Study material below:

-- ==== Sys2Proof/Machine/Tokens.lean ====
section
/-! DEFINITION. Token dispatch (40_device_state.md R128): what POLL does with each record, the dispatch of
a SETUP packet to its request rule (41_control_transfer.md R143), and the meanings of the TOKEN rows. -/

namespace Sys2Proof.Machine

/-- dispatch(S): the rule of the first matching row of 30_encoding.md R93 (41_control_transfer.md R143). -/
def requestRule (S : SetupWord) (s : State) : Except Fault RequestResult :=
  match requestKind (requestKey S) with
  | .getStatus => getStatusRule S s
  | .setAddress => setAddressRule S s
  | .getDescriptor => getDescriptorRule S s
  | .getConfiguration => getConfigurationRule s
  | .setConfiguration => setConfigurationRule S s
  | .getInterface => getInterfaceRule S s
  | .setInterface => setInterfaceRule S s
  | .stdUnsupported => stdUnsupportedRule
  | .setLineCoding => setLineCodingRule S s
  | .getLineCoding => getLineCodingRule S s
  | .setControlLineState => setControlLineStateRule S s
  | .classOther => classOtherRule S s
  | .vendor => vendorRule S s
  | .reservedType => reservedTypeRule

/-- STALE_TOKEN: a record reached POLL outside the operational states (40_device_state.md R128). -/
def checkOperational (s : State) : Except Fault Unit := do
  let d ← readDevState s
  if d.operational then .ok () else .error .staleToken

/-- STALE_TOKEN: a record for an EP0 entry the SIE owns (40_device_state.md R128). -/
def checkOwned (e : Entry) (s : State) : Except Fault Unit :=
  if (s.bd.get e).own = .hw then .error .staleToken else .ok ()

/-- EP0OUT, PID SETUP: the SETUP stage on the packet in the EP0OUT buffer (41_control_transfer.md R141, R142). -/
def tokenEp0Setup (s : State) : Except Fault State := do
  checkOperational s
  checkOwned .ep0Out s
  if s.bd.ep0Out.cnt ≠ 8 then
    .ok (malformedSetup s)
  else
    let bytes ← memRead s (.buffer .ep0Out) 8
    let S := BitVec.ofNat 64 (littleEndian bytes)
    setupStage S (requestRule S) s

/-- EP0OUT, PID OUT: an OUT completion of the CTH (40_device_state.md R128, 41_control_transfer.md R153-R156). -/
def tokenEp0Out (s : State) : Except Fault State := do
  checkOperational s
  checkOwned .ep0Out s
  outCompletion s

/-- EP0IN: an IN completion of the CTH (40_device_state.md R128, 41_control_transfer.md R150-R152). -/
def tokenEp0In (s : State) : Except Fault State := do
  checkOperational s
  checkOwned .ep0In s
  inCompletion s

/-- EP1IN: no state change (40_device_state.md R128). -/
def tokenEp1In (s : State) : Except Fault State := do
  checkOperational s
  .ok s

/-- EP2OUT: no state change (40_device_state.md R128). -/
def tokenEp2Out (s : State) : Except Fault State := do
  checkOperational s
  .ok s

/-- EP2IN: no state change (40_device_state.md R128). -/
def tokenEp2In (s : State) : Except Fault State := do
  checkOperational s
  .ok s

/-- dispatch_token(t) (40_device_state.md R128). -/
def dispatchToken (t : TokenRecord) (s : State) : Except Fault State :=
  match tokenKind t with
  | none => .error .badToken
  | some .ep0Setup => tokenEp0Setup s
  | some .ep0Out => tokenEp0Out s
  | some .ep0In => tokenEp0In s
  | some .ep1In => tokenEp1In s
  | some .ep2Out => tokenEp2Out s
  | some .ep2In => tokenEp2In s

/-! ## Meanings -/

/-- TOKEN_EP0_SETUP (41_control_transfer.md R141). -/
def execTokenEp0Setup (s : State) : Host.Outcome State Fault Refusal := commit s (tokenEp0Setup s)

/-- TOKEN_EP0_OUT (41_control_transfer.md R153-R156). -/
def execTokenEp0Out (s : State) : Host.Outcome State Fault Refusal := commit s (tokenEp0Out s)

/-- TOKEN_EP0_IN (41_control_transfer.md R150-R152). -/
def execTokenEp0In (s : State) : Host.Outcome State Fault Refusal := commit s (tokenEp0In s)

/-- TOKEN_EP1_IN (40_device_state.md R128). -/
def execTokenEp1In (s : State) : Host.Outcome State Fault Refusal := commit s (tokenEp1In s)

/-- TOKEN_EP2_OUT (40_device_state.md R128). -/
def execTokenEp2Out (s : State) : Host.Outcome State Fault Refusal := commit s (tokenEp2Out s)

/-- TOKEN_EP2_IN (40_device_state.md R128). -/
def execTokenEp2In (s : State) : Host.Outcome State Fault Refusal := commit s (tokenEp2In s)

end Sys2Proof.Machine
end

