theorem servedDescriptor_eq_none (h : v ∉ [0x0100#16, 0x0200, 0x0300, 0x0301, 0x0302]) :
    servedDescriptor v = none := by
  simp only [BitVec.ofNat_eq_ofNat, List.mem_cons, ← BitVec.toNat_inj, BitVec.toNat_ofNat, Nat.reducePow,
    Nat.reduceMod, List.not_mem_nil, or_false, not_or] at h
  have htype := descType_toNat (v := v)
  have hindex := descIndex_toNat (v := v)
  unfold servedDescriptor
  split
  case h_3 =>
    refine if_neg fun hlow => ?_
    rw [hindex, Config.numStrings] at hlow
    omega
  case h_4 => rfl
  all_goals
    refine if_neg fun hlow => ?_
    rw [hlow, show (0 : Byte).toNat = 0 from rfl] at hindex
    omega

theorem getDescriptorRule_of_served {sel : DescSelector} (hp : admitted u.params = true)
    (h : servedDescriptor v = some sel) :
    getDescriptorRule (setupWord bm 0x06 v x l) u = .ok (.dataIn (descBytes u.params.desc sel)) := by
  rw [getDescriptorRule, wValue_setupWord, h]
  show descRead u.params sel 0 (servedLength u.params sel) >>= _ = _
  rw [descRead_served hp]
  rfl

theorem getDescriptorRule_of_none (h : servedDescriptor v = none) :
    getDescriptorRule (setupWord bm 0x06 v x l) u = .ok (.stall .outOfRange) := by
  rw [getDescriptorRule, wValue_setupWord, h]

/-! ## SET_CONFIGURATION (42_standard_requests.md R175) -/

theorem setConfigurationRule_of_length (hl : l ≠ 0) :
    setConfigurationRule (setupWord bm 0x09 v x l) u = .ok (.stall .malformed) := by
  rw [setConfigurationRule, wLength_setupWord]
  exact if_pos hl

theorem highByte_eq_zero_iff : v.extractLsb' 8 8 = 0 ↔ v.toNat < 256 := by
  rw [← BitVec.toNat_inj]
  show (descType v).toNat = 0 ↔ _
  rw [descType_toNat]
  omega

theorem setConfigurationRule_of_highByte (hl : l = 0) (hv : 256 ≤ v.toNat) :
    setConfigurationRule (setupWord bm 0x09 v x l) u = .ok (.stall .outOfRange) := by
  rw [setConfigurationRule, wLength_setupWord, wValue_setupWord]
  exact (if_neg (not_not.mpr hl)).trans (if_pos fun h => absurd (highByte_eq_zero_iff.mp h) (Nat.not_lt.mpr hv))

/-- With the first two checks passed, the value is its low byte. -/
theorem setConfigurationRule_of_value (hd : u.devState = d.code) (hl : l = 0) (hv : v.toNat < 256) :
    setConfigurationRule (setupWord bm 0x09 v x l) u = .ok (
      if d ≠ .address ∧ d ≠ .configured then .stall .badState
      else if v ≠ 0 ∧ v ≠ u.params.cfgValue.setWidth 16 then .stall .outOfRange
      else .noData (.setConfig (BitVec.ofNat 8 v.toNat))) := by
  have hvalue (c : Byte) : BitVec.ofNat 8 v.toNat = c ↔ v = c.setWidth 16 := by
    have hc := c.isLt
    rw [← BitVec.toNat_inj, ← BitVec.toNat_inj, BitVec.toNat_ofNat, BitVec.toNat_setWidth]
    omega
  have hzero : BitVec.ofNat 8 v.toNat = 0 ↔ v = 0 := hvalue 0
  rw [setConfigurationRule, wLength_setupWord, wValue_setupWord, readDevState_code hd,
    lowBits_eq_ofNat (by decide)]
  refine (if_neg (not_not.mpr hl)).trans ((if_neg (not_not.mpr (highByte_eq_zero_iff.mpr hv))).trans ?_)
  simp only [ne_eq, hzero, hvalue]
  rfl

End of Study material.

# Task instructions
Your answer is to contain exactly the lines from the one holding "theorem highByte_eq_zero_iff : v.extractLsb'" to the end of the entries, with no other line.

# Expected output
theorem highByte_eq_zero_iff : v.extractLsb' 8 8 = 0 ↔ v.toNat < 256 := by
  rw [← BitVec.toNat_inj]
  show (descType v).toNat = 0 ↔ _
  rw [descType_toNat]
  omega

theorem setConfigurationRule_of_highByte (hl : l = 0) (hv : 256 ≤ v.toNat) :
    setConfigurationRule (setupWord bm 0x09 v x l) u = .ok (.stall .outOfRange) := by
  rw [setConfigurationRule, wLength_setupWord, wValue_setupWord]
  exact (if_neg (not_not.mpr hl)).trans (if_pos fun h => absurd (highByte_eq_zero_iff.mp h) (Nat.not_lt.mpr hv))

/-- With the first two checks passed, the value is its low byte. -/
theorem setConfigurationRule_of_value (hd : u.devState = d.code) (hl : l = 0) (hv : v.toNat < 256) :
    setConfigurationRule (setupWord bm 0x09 v x l) u = .ok (
      if d ≠ .address ∧ d ≠ .configured then .stall .badState
      else if v ≠ 0 ∧ v ≠ u.params.cfgValue.setWidth 16 then .stall .outOfRange
      else .noData (.setConfig (BitVec.ofNat 8 v.toNat))) := by
  have hvalue (c : Byte) : BitVec.ofNat 8 v.toNat = c ↔ v = c.setWidth 16 := by
    have hc := c.isLt
    rw [← BitVec.toNat_inj, ← BitVec.toNat_inj, BitVec.toNat_ofNat, BitVec.toNat_setWidth]
    omega
  have hzero : BitVec.ofNat 8 v.toNat = 0 ↔ v = 0 := hvalue 0
  rw [setConfigurationRule, wLength_setupWord, wValue_setupWord, readDevState_code hd,
    lowBits_eq_ofNat (by decide)]
  refine (if_neg (not_not.mpr hl)).trans ((if_neg (not_not.mpr (highByte_eq_zero_iff.mpr hv))).trans ?_)
  simp only [ne_eq, hzero, hvalue]
  rfl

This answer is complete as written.